У Семена был адвокат. Поэтому я посоветовал им заявить ходатайство об установлении механизма причинения вреда здоровью потерпевшего (от избиения ли был причинен вред здоровью или, например, при падении с того же квадроцикла) и о проведении следственного эксперимента для выяснения вопроса, мог ли Саев при указанных им обстоятельствах управлять квадроциклом.

Прошло несколько недель. Семен снова позвонил мне. Оказалось, что суд состоялся и признал его виновным в совершении преступления. Он снова нуждался в помощи. Я сказал, что мне необходим приговор.

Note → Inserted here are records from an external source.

-- ==== Sys2Proof/Machine/Operands.lean ====
section
/-! DEFINITION. Operand forms: the request header, packets as flits, words and bytes, and payloads. -/

namespace Sys2Proof.Machine

/-! ### Bytes -/

/-- The `n` little-endian bytes of a number (R9). -/
def leBytes (n x : Nat) : List Byte := (List.range n).map (fun k => BitVec.ofNat 8 (x / 256 ^ k))

/-- The number that little-endian bytes spell (R9). -/
def leNat : List Byte → Nat
  | [] => 0
  | b :: t => b.toNat + 256 * leNat t

/-- Bytes padded with zeros to a multiple of `n`. -/
def padTo (n : Nat) (bs : List Byte) : List Byte :=
  bs ++ List.replicate ((n - bs.length % n) % n) 0

/-- A payload or body of fields, each given by its width in bytes and value, aligned to its width (R432). -/
def encFields (fs : List (Nat × Nat)) : List Byte :=
  fs.foldl (fun acc f => padTo f.1 acc ++ leBytes f.1 f.2) []

/-- A signed value of `n` bytes in two's complement (R432). -/
def twos (n : Nat) (x : Int) : Nat := (x % ((256 ^ n : Nat) : Int)).toNat

/-! ### The request header (R82) -/

/-- A request header as the block reads it. -/
structure Hdr where
  op : Nat
  cls : Nat
  requester : Nat
  tag : Nat
  addr : Nat
  noAlloc : Bool
  force : Bool
  parityOk : Bool
  deriving DecidableEq, Repr

/-- The fields of a 128-bit request header (R82, R83). -/
def parseHdr (h : BitVec 128) : Hdr :=
  let x := h.toNat
  { op := bitsOf x 0 4, cls := bitsOf x 4 3, requester := bitsOf x 8 8, tag := bitsOf x 16 11,
    addr := bitsOf x 32 38, noAlloc := h.getLsbD 70, force := h.getLsbD 71, parityOk := evenParity 128 x }

/-- The OP encoding (R80). -/
def Op.code : Op → Nat
  | .read => 0 | .writeFull => 1 | .writePartial => 2 | .cancel => 3 | .fence => 4

/-- The operation of an OP value; none where it is reserved (R80). -/
def Op.ofCode : Nat → Option Op
  | 0 => some .read | 1 => some .writeFull | 2 => some .writePartial | 3 => some .cancel | 4 => some .fence
  | _ => none

/-- The header of a request presented with correct parity. -/
def hdrOf (op : Op) (h : ReqHdr) : Hdr :=
  { op := op.code, cls := h.cls.toNat, requester := h.requester.toNat, tag := h.tag.toNat,
    addr := h.addr.toNat, noAlloc := h.noAlloc, force := h.forceSound, parityOk := true }

/-- The 128-bit header that spells these fields, parity included (R82). -/
def encodeHdr (op : Op) (h : ReqHdr) : BitVec 128 :=
  let x := op.code + h.cls.toNat * 2 ^ 4 + h.requester.toNat * 2 ^ 8 + h.tag.toNat * 2 ^ 16 +
    h.addr.toNat * 2 ^ 32 + (if h.noAlloc then 2 ^ 70 else 0) + (if h.forceSound then 2 ^ 71 else 0)
  BitVec.ofNat 128 (if evenParity 127 x then x else x + 2 ^ 127)

/-- The level that first allows an operation and its hints (R80, R81). -/
def Hdr.level (h : Hdr) : Nat :=
  if h.noAlloc || h.force then 3 else if h.op ≤ 1 then 1 else 2

/-! ### Packets (R112) -/

/-- The 16 header bytes of a packet (R112). -/
def packetHead (p : Packet) : List Byte :=
  let flags := p.level.toNat + (if p.reply then 16 else 0) + (if p.event then 32 else 0) + p.rsvd.toNat * 64
  [BitVec.ofNat 8 flags, p.opcode, p.length, p.requester, p.status, p.detail] ++
    leBytes 2 p.seq.toNat ++ leBytes 8 p.param0.toNat

/-- The bytes of a packet: header and body (R112, R113). -/
def packetBytes (p : Packet) : List Byte := packetHead p ++ p.body

/-- The packet that bytes spell; missing header bytes read zero. -/
def packetOf (bs : List Byte) : Packet :=
  let g := fun k => (bs.getD k 0)
  let b0 := g 0
  { level := b0.extractLsb' 0 4, reply := b0.getLsbD 4, event := b0.getLsbD 5, rsvd := b0.extractLsb' 6 2,
    opcode := g 1, length := g 2, requester := g 3, status := g 4, detail := g 5,
    seq := BitVec.ofNat 16 (leNat ((bs.drop 6).take 2)), param0 := BitVec.ofNat 64 (leNat ((bs.drop 8).take 8)),
    body := bs.drop 16 }

/-- The bytes of a command flit, byte 0 in bits [7:0] (R53). -/
def flitBytes (f : BitVec 128) : List Byte := leBytes 16 f.toNat

/-- The bytes of a management word, least significant first (R59). -/
def wordBytes (w : BitVec 32) : List Byte := leBytes 4 w.toNat

/-- The words that carry bytes, four to a word (R59). -/
def bytesWords : List Byte → List (BitVec 32)
  | a :: b :: c :: d :: t => BitVec.ofNat 32 (leNat [a, b, c, d]) :: bytesWords t
  | [] => []
  | t => [BitVec.ofNat 32 (leNat t)]

/-- A field of PARAM0. -/
def pP0 (p : Packet) (lo w : Nat) : Nat := bitsOf p.param0.toNat lo w

/-- The number in bytes `off` to `off + n - 1` of the body. -/
def pBody (p : Packet) (off n : Nat) : Nat := leNat ((p.body.drop off).take n)

/-- Length of a packet in 8-byte units for a body of `n` bytes (R113). -/
def unitsOf (n : Nat) : Nat := (16 + n) / 8

/-- The number of a source in payloads (R432). -/
def srcNum : Src → Nat
  | .mgmt => 0
  | .inlet i => i.val + 1

/-- Coordinates in the form of PARAM0 (R133), CHANNEL included. -/
def Coord.param (c : Coord) : Nat :=
  c.chan + c.sc * 2 ^ 3 + c.rank * 2 ^ 4 + c.cid * 2 ^ 6 + c.bg * 2 ^ 9 + c.ba * 2 ^ 12 + c.row * 2 ^ 14

/-- The coordinates in PARAM0 (R133). -/
def coordOfParam (x : Nat) : Coord :=
  { chan := bitsOf x 0 3, sc := bitsOf x 3 1, rank := bitsOf x 4 2, cid := bitsOf x 6 3, bg := bitsOf x 9 3,
    ba := bitsOf x 12 2, row := bitsOf x 14 18 }

/-! ### The clamp report (R142) -/

/-- A value of the entry's field in the 32 bits of REQUESTED or APPLIED, which hold every value in full (R143): a DRIFT_ADJ, the one
clamped field in two's complement, is extended by its sign. -/
def RepEnt.full (e : RepEnt) (x : Nat) : Nat :=
  if (recFields e.record e.inst).any (fun f => f.bit == e.field && decide (f.oor = .drift)) && 128 ≤ x && x < 256 then x + (2 ^ 32 - 2 ^ 8)
  else x

/-- The 16 bytes of a report entry (R142). -/
def RepEnt.bytes (e : RepEnt) : List Byte :=
  leBytes 2 e.record ++ leBytes 2 e.inst ++ leBytes 2 e.field ++ leBytes 1 e.reason ++ [0] ++
    leBytes 4 (e.full e.requested) ++ leBytes 4 (e.full e.applied)

/-- Entries with reason other than 0x07 (R142). -/
def clamps (r : List RepEnt) : Nat := (r.filter (fun e => !(e.reason == 7))).length

/-- The 16-byte summary and at most `n` entries of a report (R142, R143). -/
def reportBody (r : List RepEnt) (n : Nat) (time : BitVec 64) : List Byte :=
  leBytes 2 r.length ++ leBytes 2 (clamps r) ++ leBytes 2 (r.length - clamps r) ++
    [if n < r.length then 1 else 0, 0] ++ leBytes 8 time.toNat ++ (r.take n).flatMap RepEnt.bytes

end Sys2Proof.Machine
end

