/-- A request has passed the ordering point (R24, R93, R217): it has completed, or is a read that its queue holds or
that has joined its fill. -/
def Block.passed (b : Block) (r : Req) : Bool :=
  match r.stage with
  | .ready => true
  | .joined => r.op == .read
  | .chan => r.op == .read &&
    (match b.findDReq (fun d => d.owner == some r.id) with
     | none => true
     | some (_, _, .queue _ e) => !e.held
     | some _ => false)
  | _ => false

/-- The requests taken before this one. -/
def Block.before (b : Block) (id : Nat) : List Req := b.reqs.takeWhile (fun r => !(r.id == id))

/-- An earlier request of the requester to the block has not passed the ordering point (R93). -/
def Block.ordered? (b : Block) (r : Req) : Bool :=
  (b.before r.id).any (fun x => x.requester == r.requester && x.blk == r.blk && (x.isWrite || x.op == .read) && !(b.passed x))

/-- Steps 8 to 12 of R87: the status that refuses the request, or its pond. -/
def Block.steps8to12 (b : Block) (r : Req) : Nat ⊕ Nat :=
  if b.drain && 2 ≤ r.cls then .inl stShed
  else match pondOf b.cfg r.blk with
    | none => .inl stAddressInvalid
    | some p =>
      let rt := b.pondRt p
      if rt.lost || rt.marked then .inl stPondLost
      else if r.inlet.isSome && (b.access r.requester p == 0 || (r.isWrite && !(b.access r.requester p == 2))) then
        .inl stAccessDenied
      else if r.isWrite && b.flag 0x0300 p 48 then .inl stWriteProtected
      else .inr p

/-- Stage 2. -/
def Block.stage2 (b : Block) (r : Req) (f : SramFault) : Block :=
  match b.steps8to12 r with
  | .inl st => b.finish r.id st none
  | .inr p =>
    let b := b.modReq r.id (fun r => { r with pond := some p })
    let r := { r with pond := some p }
    if b.ordered? r then b.stageTo r.id .order else b.stage2t r f

/-! ### CANCEL (R102 to R104) -/

/-- The request waits no more for a fill slot or the shallows head. -/
def Block.unwait (b : Block) (id : Nat) : Block :=
  b.onCache (fun k => { k with
    waitFill := k.waitFill.filter (fun x => !(x == id)), waitVictim := k.waitVictim.filter (fun x => !(x == id)) })

/-- A request that joined a line fill leaves it; the fill goes too when no one else waits on it. -/
def Block.leaveFill (b : Block) (id : Nat) : Block × Bool :=
  match b.cache.fills.find? (fun f => f.waiters.contains id) with
  | none => (b, false)
  | some f =>
    let started := match b.findDReq (fun d => d.id == f.id) with
      | some (_, _, .queue _ e) => e.first || e.sel
      | some _ => false
      | none => true
    if started then (b, false)
    else if f.waiters == [id] && !f.prefetch && f.preload.isNone then
      ((b.onCache (fun k => { k with fills := k.fills.filter (fun g => !(g.id == f.id)) })).withdraw f.id |>.1, true)
    else
      (b.onCache (fun k => { k with fills := k.fills.map (fun (g : LineFill) =>
        if g.id == f.id then { g with waiters := g.waiters.filter (fun x => !(x == id)) } else g) }), true)

/-- A CANCEL reaches its target; the answer says that it was removed. -/
def Block.removeReq (b : Block) (r : Req) : Block × Bool :=
  let gone := fun (x : Block × Bool) => if x.2 then (x.1.finish r.id stCancelled none, true) else (b, false)
  match r.stage with
  | .ready => (b, false)
  | .chan =>
    match b.findDReq (fun d => d.owner == some r.id) with
    | none => (b, false)
    | some (_, d, _) => gone (b.withdraw d.id)
  | .joined => gone (b.leaveFill r.id)
  | _ => gone (b.unwait r.id, true)

/-- The CANCEL of request `id` with this target tag takes effect (R102). -/
def Block.cancel (b : Block) (id requester target : Nat) : Block :=
  match b.reqs.find? (fun r => r.requester == requester && r.tag == target && r.tracked && !(r.op == .cancel) && !(r.id == id)) with
  | none => b.finish id stOk none
  | some t =>
    let x := b.removeReq t
    (x.1.modReq id (fun r => { r with cancelHit := x.2 })).finish id stOk none

/-! ### Ingress (R87 steps 1 to 7) -/

/-- Requests of a requester that count toward its cap (R91). -/
def Block.outstanding (b : Block) (rq : Nat) : Nat := (b.reqs.filter (fun r => r.counted && r.requester == rq)).length

/-- The slot is bound to this inlet. -/
def Block.boundTo (b : Block) (slot inlet : Nat) : Bool :=
  match (b.slot slot).attach with
  | .att i _ => i.val == inlet
  | _ => false

/-- The first check of steps 1 to 7 that fails: its step, status and reason code. -/
def Block.steps1to7 (b : Block) (i : Nat) (h : Hdr) : Option (Nat × Nat × Nat) :=
  if !h.parityOk then some (1, stBadRequest, 1)
  else if 4 < h.op then some (2, stBadRequest, 2)
  else if 128 ≤ h.requester || b.level h.requester == 0 then some (3, stBadRequest, 3)
  else if !(b.boundTo h.requester i) then some (4, stBadRequest, 4)
  else if b.level h.requester < h.level then some (5, stUnsupported, 0)
  else if b.reqs.any (fun r => r.tracked && r.requester == h.requester && r.tag == h.tag) then some (6, stBadRequest, 5)
  else if !(h.op == 3) && b.f 0x0401 h.requester 0 ≤ b.outstanding h.requester then some (7, stBadRequest, 6)
  else none

/-- The request that a header spells, taken now. -/
def Block.newReq (b : Block) (i : Fin 4) (h : Hdr) (data : Block512) (mask : BitVec 64) : Req :=
  let op := (Op.ofCode h.op).getD .read
  { id := b.nextId, inlet := some i, op := op, requester := h.requester, tag := h.tag, cls := h.cls, served := h.cls,
    blk := if op == .cancel then h.addr % 2 ^ 11 else h.addr, data := data, mask := mask, noAlloc := h.noAlloc,
    stage := .fenceHeld, takenAt := b.clk.cclk }

/-- An earlier FENCE of the requester holds the request (R101). -/
def Block.fenced (b : Block) (r : Req) : Bool :=
  (b.before r.id).any (fun x => x.requester == r.requester && x.stage == .fencing)

/-- A request that passed steps 1 to 7 goes on. -/
def Block.admitReq (b : Block) (r : Req) (f : SramFault) : Block :=
  if f == .header then (b.parity 0 r.requester r.tag 0).finish r.id stErrorInternal none
  else match r.op with
    | .cancel => b.cancel r.id r.requester r.blk
    | .fence => b.stageTo r.id .fencing
    | _ =>
      let bad := f == .data && r.isWrite
      let b := if bad then (b.parity 0 r.requester r.tag 1).modReq r.id (fun r => { r with status := stErrorInternal }) else b
      let r := if bad then { r with status := stErrorInternal } else r
      if b.fenced r then b else b.stage2 r f

/-- A request is taken (R45, R87, R446). -/
def Block.take (b : Block) (i : Fin 4) (h : Hdr) (data : Block512) (mask : BitVec 64) (f : SramFault) : Block :=
  let b := b.modInlet i.val (fun n => { n with reqCred := n.reqCred - (if n.reqVoid then 0 else 1) })
  let b := b.count 0x01 (some h.cls) (some h.requester) 1
  let r := b.newReq i h data mask
  let s := if h.parityOk && h.op ≤ 2 then b.sample r.op h.cls h.force else (b, false, false)
  let r := { r with snd := { sampled := s.2.1, forced := s.2.2 } }
  let b := { s.1 with nextId := b.nextId + 1 }
  match b.steps1to7 i.val h with
  | some (step, st, reason) =>
    let r := { r with tracked := step == 5 || step == 7, dup := step == 6 }
    let b := { b with reqs := b.reqs ++ [r] }.finish r.id st none
    if reason == 0 then b else b.event 0x2B [(1, i.val), (1, h.requester), (1, reason), (2, h.tag)]
  | none =>
    let r := { r with tracked := true, counted := !(r.op == .cancel) }
    { b with reqs := b.reqs ++ [r] }.admitReq r f

/-- A request is presented without a credit: it is discarded, with event 0x2E (R51). -/
def Block.violation (b : Block) (i kind rq tag : Nat) : Block := b.event 0x2E [(1, i), (1, kind), (1, rq), (2, tag)]

/-- The cclk in which VOID rises and the next (R50). -/
def Inlet.grace (n : Inlet) (now : Nat) : Bool := n.reqVoid && now ≤ n.reqVoidAt + 1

Приговор я получил. Времени на апелляционное обжалование оставалось к тому моменту уже мало (кажется, дня два). Поэтому, изучив на скорую руку приговор, я выделил в нем две основные погрешности, по идее, неспособные не повлиять на отношение апелляционной инстанции к принятому судом первой инстанции решению, и предложил их изложить в жалобе. Одна из натяжек суда относилась к проведенному следственному эксперименту, а другая – к показаниям потерпевшего. Предложенный текст жалобы, подготовленной мной от лица Семена, воспроизвожу почти дословно (естественно, за исключением идентифицирующих данных):

«Суд включил в число доказательств моей вины протокол следственного эксперимента с участием потерпевшего Саева. При этом в приговоре указано, что проведение следственного эксперимента без воспроизведения обстановки не свидетельствует о том, что его протокол не имеет доказательственного значения, и не подтверждает показаний Саева в части того, что он может управлять квадроциклом с использованием одной руки.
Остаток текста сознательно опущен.